-- ==== Sys2Proof/Machine/Loop.lean ====
section
/-! DEFINITION. The domain loops (chapter 06): domain states, loop filter, holdover and its predictor, the learned model
and its records, the sluice, and the loop commands of the DOM pages. -/

namespace Sys2Proof.Machine

/-- The register of R167 in units of 2^-56: PULL_LIM × 0.1 ppm. -/
def State.pullLimit (s : State) (d : Nat) : Int := roundDiv (bits (s.dcfg d 0xC) 15 0 * 2 ^ 56 : Nat) 10000000

/-- BW_CODE as used: reserved codes are treated as 26 (R169). -/
def State.bwCode (s : State) (d : Nat) : Nat :=
  let v := bits (s.dcfg d 0) 4 0
  if v = 31 then 31 else min v 26

/-- The follower form is in use (R172). -/
def State.followerForm (s : State) (d : Nat) : Bool := s.bwCode d == 24 || s.bwCode d == 25 || s.bwCode d == 26

/-- The coefficients of the active codes: those of 1 Hz for the follower form, the custom words for code 31. -/
def State.loopCoefs (s : State) (d : Nat) : Coef × Coef :=
  let w := s.dcfg d 0
  if s.bwCode d = 31 then (coefOf (s.dcfg d 4), coefOf (s.dcfg d 8))
  else coefs (if s.followerForm d then 15 else s.bwCode d) (bits w 6 5)

/-- θ of R178 and R179, 0.01 degC; `none` with TSRC 0. -/
def State.theta (s : State) (d : Nat) : Option Int :=
  match bits (s.dcfg d 0x20) 17 16 with
  | 1 => some (tget (fun _ => Temp.zero) s.budget.temps 0).value
  | 2 => some (signed 16 (bits (s.dir (domPage d) 0x914) 15 0))
  | _ => none

/-! ### The sluice (R184, R185) -/

/-- Slope and length of segment `g`. -/
def State.sluSlope (s : State) (d g : Nat) : Nat := clamp (bits (s.dcfg d (0x80 + 8 * g)) 23 0) 1 10000000
def State.sluDur (s : State) (d g : Nat) : Nat := (s.dcfg d (0x84 + 8 * g)).toNat

/-- The profile restarts at segment 0. -/
def State.sluRestart (s : State) (d : Nat) : State :=
  let n := s.sluDur d 0
  s.setDom d fun x => { x with seg := 0, left := n, acc := 0 }

/-- A segment's length has run out. -/
def State.sluNext (s : State) (d : Nat) : State :=
  let g := (s.dom d).seg
  if g < 15 then
    let n := s.sluDur d (g + 1)
    s.setDom d fun x => { x with seg := g + 1, left := n }
  else s.setDom d fun x => { x with left := 0 }

/-- y_out moves towards y_loop by one round's step. -/
def State.sluice (s : State) (d : Nat) : State :=
  let x := s.dom d
  let num := s.sluSlope d x.seg * 125 * 2 ^ 56 + x.acc
  let step : Int := (num / 1000000000000000000 : Nat)
  let dif := x.yloop - x.yout
  let sign : Int := if step < dif then 1 else if dif < -step then -1 else 0
  let s := s.eventIf (decide (sign ≠ 0) && !x.sluClamp) (domPage d) 4
  let s := if sign ≠ 0 then s.bump (domPage d) 0xA18 else s
  let s := s.setDom d fun x => { x with
    acc := num % 1000000000000000000, clampSign := sign, sluClamp := decide (sign ≠ 0)
    yout := iclamp (x.yout + iclamp dif (-step) step) (-yMax) yMax }
  if s.sluDur d x.seg = 0 ∨ x.left = 0 then s
  else if x.left = 1 then s.sluNext d
  else s.setDom d fun x => { x with left := x.left - 1 }

/-! ### States (R174) -/

/-- Change the state of a domain: its counts restart (R175). -/
def State.domTo (s : State) (d : Nat) (st : DState) : State :=
  if (s.dom d).state = st then s
  else (s.setDom d fun x => { x with state := st, lockCnt := 0, unlockCnt := 0, eHist := [] }).event (domPage d) 0

/-- Entry to ACQUIRE from another state than LOCKED: the sluice restarts. -/
def State.acquire (s : State) (d : Nat) (y : Int) : State :=
  let s := s.setDom d fun x => { x with i := y * 16777216, yHist := [] }
  (s.domTo d .acquire).sluRestart d

/-- x_ref is rebuilt at the phase of zero error; a HOLDOVER exit with a reference that was never lost counts as a
switch of its slot (R142, R160, R174). -/
def State.exitHoldover (s : State) (d : Nat) : State :=
  let l := (s.dom d).sel
  let s := if l.had then s.selSwitch d l.slot 6 else s
  let s := s.rebuild d (s.dom d).xfb
  let s := s.setDom d fun x => { x with err := x.xfb - x.sel.xref }
  s.acquire d (s.dom d).yout

/-- drift() and temp() of R179. -/
def drift (b : Int) (rounds : Int) : Int := roundDiv (b * rounds * 125 * 2 ^ 56) 10000000000000000000000000000
def tempTerm (c dth : Int) : Int := roundDiv (c * dth * 2 ^ 56) 100000000000000000

/-- y_e of R177. -/
def State.holdValue (s : State) (d : Nat) : Int :=
  let x := s.dom d
  let w := s.dcfg d 0x18
  let guard := bits w 23 8
  let win := (x.yHist.drop guard).take (2 ^ clamp (bits w 4 0) 10 26)
  let n := win.length
  let avg := if n = 0 then x.yout else roundDiv (isum win) n
  if x.model.valid then avg + drift x.model.b (n / 2 + guard : Nat) else avg

/-- Entry to HOLDOVER. -/
def State.enterHoldover (s : State) (d : Nat) : State :=
  let y := s.holdValue d
  let th := (s.theta d).getD 0
  let s := s.setDom d fun x => { x with ye := y, thE := th, hoRounds := 0, hoSince := true }
  (((s.domTo d .holdover).bump (domPage d) 0xA08)).event (domPage d) 2

/-- The prediction of HOLDOVER in the present round (R179). -/
def State.predict (s : State) (d : Nat) : Int :=
  let x := s.dom d
  if x.model.valid then x.ye + drift x.model.b x.hoRounds + tempTerm x.model.c ((s.theta d).getD 0 - x.thE) else x.ye

/-- HOLDOVER_LIMITED: the prediction freezes at its present value. -/
def State.limitHoldover (s : State) (d : Nat) : State :=
  let y := s.predict d
  let s := s.setDom d fun x => { x with ye := y }
  (s.domTo d .holdoverLimited).event (domPage d) 3

/-- A limit of R179 is reached. -/
def State.holdoverOver (s : State) (d : Nat) : Bool :=
  let x := s.dom d
  let mx := (s.dcfg d 0x1C).toNat
  let ext : Int := 100 * (bits (s.dcfg d 0x24) 7 0 : Nat)
  (decide (mx ≠ 0) && decide (mx ≤ x.hoSeconds))
    || (match s.theta d with
        | some th => x.model.learned != 0 && (decide (th < x.model.thMin - ext) || decide (x.model.thMax + ext < th))
        | none => false)

/-- LOCKED is left for ACQUIRE: LOCK_LOST; the sluice continues (R174). -/
def State.loseLock (s : State) (d : Nat) : State :=
  let s := (s.domTo d .acquire).setDom d fun x => { x with yHist := [] }
  (s.bump (domPage d) 0xA00).event (domPage d) 1

/-- LOCK_PH against |e| times ten, 2^-8 fine units: 10 ps are 838,860.8 of them. -/
def State.lockPh (s : State) (d : Nat) : Nat := bits (s.dcfg d 0x10) 15 0 * 8388608

/-- The criteria of R175 in one round. -/
def State.lockRound (s : State) (d : Nat) : State :=
  let x := s.dom d
  let e := 10 * x.err.natAbs
  match x.state with
  | .acquire =>
    let n := if e ≤ s.lockPh d ∧ x.sluClamp = false then x.lockCnt + 1 else 0
    let s := s.setDom d fun x => { x with lockCnt := n }
    if bits (s.dcfg d 0x10) 31 16 * 1000 ≤ n then s.domTo d .locked else s
  | .locked =>
    let n := if 4 * s.lockPh d < e then x.unlockCnt + 1 else 0
    let s := s.setDom d fun x => { x with unlockCnt := n }
    if 64 ≤ n then s.loseLock d else s
  | _ => s

/-- The transitions of one round, after selection and before the loop (R174). -/
def State.domStep (s : State) (d : Nat) : State :=
  let x := s.dom d
  let ref := x.sel.valid
  match x.state with
  | .init => s
  | .freeRun => if ref = true ∧ x.forcedHo = false then s.acquire d (s.yRef d) else s
  | .acquire | .locked => if ref = false ∨ x.forcedHo = true then s.enterHoldover d else s.lockRound d
  | .holdover =>
    if ref = true ∧ x.forcedHo = false then s.exitHoldover d else if s.holdoverOver d then s.limitHoldover d else s
  | .holdoverLimited => if ref = true ∧ x.forcedHo = false then s.exitHoldover d else s

/-! ### The loop (R171, R172, R510) -/

/-- The free-run value. -/
def State.freeValue (s : State) (d : Nat) : Int :=
  let m := (s.dom d).model
  if bit (s.dcfg d 0) 12 ∧ m.valid = true then
    let c2 := match m.samples.head? with | some p => p.1 | none => 2 * s.roundNow
    m.a + drift m.b ((2 * s.roundNow - c2) / 2 : Nat) + tempTerm m.c ((match s.theta d with | some t => t | none => m.th0) - m.th0)
      + (s.dom d).ye
  else unitsOfPpt (sregister (s.dcfg d 0x14))

/-- The loop filter on error `e`; `pull` bounds the integrator and y_loop, and PULL_CLAMP shows that it acted. -/
def State.filter (s : State) (d : Nat) (kp ki : Coef) (follower : Bool) (e : Int) : State :=
  let x := s.dom d
  let pull := s.pullLimit d
  let (p, inc) := piTerms kp ki e
  let held := decide (x.clampSign ≠ 0) && decide (inc.sign = x.clampSign)
  let i1 := if held then x.i else x.i + inc
  let i2 := if held then x.i else iclamp i1 (-(pull * 16777216)) (pull * 16777216)
  let ff := if follower then x.ff + roundDiv ((yOfPhase x.sel.dxref - x.ff) * followerAlpha (s.bwCode d)) 131072 else x.ff
  let y := (if follower then ff else 0) + roundDiv (i2 + p) 16777216
  let yl := iclamp y (-pull) pull
  let hit := decide (i1 ≠ i2) || decide (y ≠ yl)
  let s := s.eventIf (hit && !x.pullClamp) (domPage d) 5
  let s := if hit then s.bump (domPage d) 0xA20 else s
  s.setDom d fun x => { x with i := i2, ff, yloop := yl, pullClamp := hit }

/-- y_loop of the round by the domain's state; an open loop filters nothing (R195). -/
def State.command (s : State) (d : Nat) : State :=
  let x := s.dom d
  match x.state with
  | .init => s
  | .freeRun =>
    let y := s.freeValue d
    s.setDom d fun x => { x with yloop := y, pullClamp := false }
  | .acquire | .locked =>
    if x.open_ then s.setDom d fun x => { x with pullClamp := false }
    else s.filter d (coefOf x.kp) (coefOf x.ki) (s.followerForm d) x.err
  | .holdover =>
    let y := s.predict d
    s.setDom d fun x => { x with yloop := y, pullClamp := false }
  | .holdoverLimited => s.setDom d fun x => { x with yloop := x.ye, pullClamp := false }

/-! ### The learned model (R178) -/

/-- The model, its fit and its span are discarded; learning starts afresh from the next sample. -/
def Model.clear (m : Model) : Model := { Model.zero with fenced := m.fenced, cnt := m.cnt, sumY := m.sumY, sumT := m.sumT, bad := m.bad }

/-- Weighted sums of a fit in t (half rounds against the latest sample) and θ; all carry the same scale. -/
structure ModelSums where
  n : Int
  t : Int
  v : Int
  tt : Int
  tv : Int
  vv : Int
  y : Int
  ty : Int
  vy : Int
  deriving DecidableEq, Repr

/-- One sample joins: what stands so far keeps (2^F − 1) / 2^F of its weight; `k` counts the scalings. -/
def ModelSums.add (f : Nat) (t0 : Int) (a : ModelSums × Nat) (p : Nat × Int × Int × Nat) : ModelSums × Nat :=
  let g : Int := 2 ^ f - 1
  let h : Int := 2 ^ (f * a.2) * p.2.2.2
  let t : Int := p.1 - t0
  let y := p.2.1
  let v := p.2.2.1
  let m := a.1
  (⟨m.n * g + h * 2 ^ f, m.t * g + h * 2 ^ f * t, m.v * g + h * 2 ^ f * v, m.tt * g + h * 2 ^ f * t * t,
    m.tv * g + h * 2 ^ f * t * v, m.vv * g + h * 2 ^ f * v * v, m.y * g + h * 2 ^ f * y, m.ty * g + h * 2 ^ f * t * y,
    m.vy * g + h * 2 ^ f * v * y⟩, a.2 + 1)

/-- LRN_TAU_LOG2 and LRN_FORGET as used. -/
def State.lrnTau (s : State) (d : Nat) : Nat := min (bits (s.dcfg d 0x20) 4 0) 20
def State.lrnForget (s : State) (d : Nat) : Nat := clamp (bits (s.dcfg d 0x20) 12 8) 8 24

/-- The fit over the samples: a, b, c and θ0 in their published units. `w` is the rounds of one sample; `two` says that
c is held (TSRC 0, or a span of θ below 1 K). -/
def fitModel (w f : Nat) (two : Bool) (cHeld : Int) (l : List (Nat × Int × Int × Nat)) : Int × Int × Int × Int :=
  match l.head? with
  | none => (0, 0, cHeld, 0)
  | some p0 =>
    let m := (l.reverse.foldl (ModelSums.add f p0.1) (⟨0, 0, 0, 0, 0, 0, 0, 0, 0⟩, 0)).1
    let dtt := m.n * m.tt - m.t * m.t
    let dtv := m.n * m.tv - m.t * m.v
    let dvv := m.n * m.vv - m.v * m.v
    let dty := m.n * m.ty - m.t * m.y
    let dvy := m.n * m.vy - m.v * m.y
    let det := dtt * dvv - dtv * dtv
    let th0 := roundDiv m.v (m.n * w)
    if two ∨ det = 0 then
      -- κ = c × 2^56 / 1e17 per 0.01 degC; θ and y both carry the factor w
      let sty := dty * 100000000000000000 - cHeld * 2 ^ 56 * dtv
      let den := dtt * 100000000000000000
      let b := if dtt = 0 then 0 else roundDiv (sty * 16000 * 10000000000000000000000) (den * w * 2 ^ 56)
      let a := if dtt = 0 then roundDiv m.y (m.n * w) else roundDiv (m.y * den - sty * m.t) (m.n * den * w)
      (a, saturate 32 b, cHeld, th0)
    else
      let bn := dty * dvv - dvy * dtv
      let cn := dvy * dtt - dty * dtv
      (roundDiv (m.y * det - bn * m.t) (m.n * det * w),
        saturate 32 (roundDiv (bn * 16000 * 10000000000000000000000) (det * w * 2 ^ 56)),
        saturate 32 (roundDiv (cn * 100000000000000000) (det * 2 ^ 56)), th0)

/-- The interval in progress ends: a clean one enters the fit. -/
def State.modelSample (s : State) (d : Nat) : State :=
  let m := (s.dom d).model
  let w := s.lrnTau d
  let s := s.setDom d fun x => { x with model := { x.model with cnt := 0, sumY := 0, sumT := 0, bad := false } }
  if m.bad = true ∨ m.fenced = true ∨ m.cnt = 0 then s
  else
    let th := roundDiv m.sumT m.cnt
    let c2 := 2 * s.roundNow + 1 - m.cnt
    let l := (c2, m.sumY * (2 ^ w : Nat) / (m.cnt : Int), m.sumT * (2 ^ w : Nat) / (m.cnt : Int), 1) :: m.samples
    let lo := if m.learned = 0 then th else min m.thMin th
    let hi := if m.learned = 0 then th else max m.thMax th
    let two := (s.theta d).isNone || decide (hi - lo < 100)
    let held := if (s.theta d).isNone then 0 else m.c
    let (a, b, c, th0) := fitModel (2 ^ w) (s.lrnForget d) two held l
    let n := m.learned + m.cnt
    let ok := m.valid || decide (bits (s.dcfg d 0x20) 31 20 * 480000 ≤ n)
    s.setDom d fun x => { x with model := { x.model with
      samples := l, a, b, c, th0, thMin := lo, thMax := hi, learned := n, valid := ok } }

/-- The model in one round. -/
def State.modelRound (s : State) (d : Nat) : State :=
  let x := s.dom d
  let bad := x.state != .locked || x.sel.bridging || s.board.varNow == 3
  let th := (s.theta d).getD 0
  let s := s.setDom d fun x => { x with model := { x.model with
    cnt := x.model.cnt + 1, sumY := x.model.sumY + x.yout, sumT := x.model.sumT + th, bad := x.model.bad || bad } }
  if 2 ^ s.lrnTau d ≤ (s.dom d).model.cnt then s.modelSample d else s

/-! ### Model records (R181, R182, R490) -/

/-- NV address of the two slots. -/
def State.modelAddr (s : State) (d : Nat) : Nat := bits (s.dcfg d 0x2C) 18 0

/-- The place of the records is one that R182 accepts. -/
def State.modelNvOk (s : State) (d : Nat) : Bool :=
  let a := s.modelAddr d
  decide (a % 128 = 0) && decide (a + 128 ≤ nvBytes) && !s.rangeProtected a 128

---+---

Select and copy every line of the listing with the word "true".

WRITTEN REPLY:
  let s := s.setDom d fun x => { x with ye := y, thE := th, hoRounds := 0, hoSince := true }
  | .freeRun => if ref = true ∧ x.forcedHo = false then s.acquire d (s.yRef d) else s
  | .acquire | .locked => if ref = false ∨ x.forcedHo = true then s.enterHoldover d else s.lockRound d
    if ref = true ∧ x.forcedHo = false then s.exitHoldover d else if s.holdoverOver d then s.limitHoldover d else s
  | .holdoverLimited => if ref = true ∧ x.forcedHo = false then s.exitHoldover d else s
  if bit (s.dcfg d 0) 12 ∧ m.valid = true then
  if m.bad = true ∨ m.fenced = true ∨ m.cnt = 0 then s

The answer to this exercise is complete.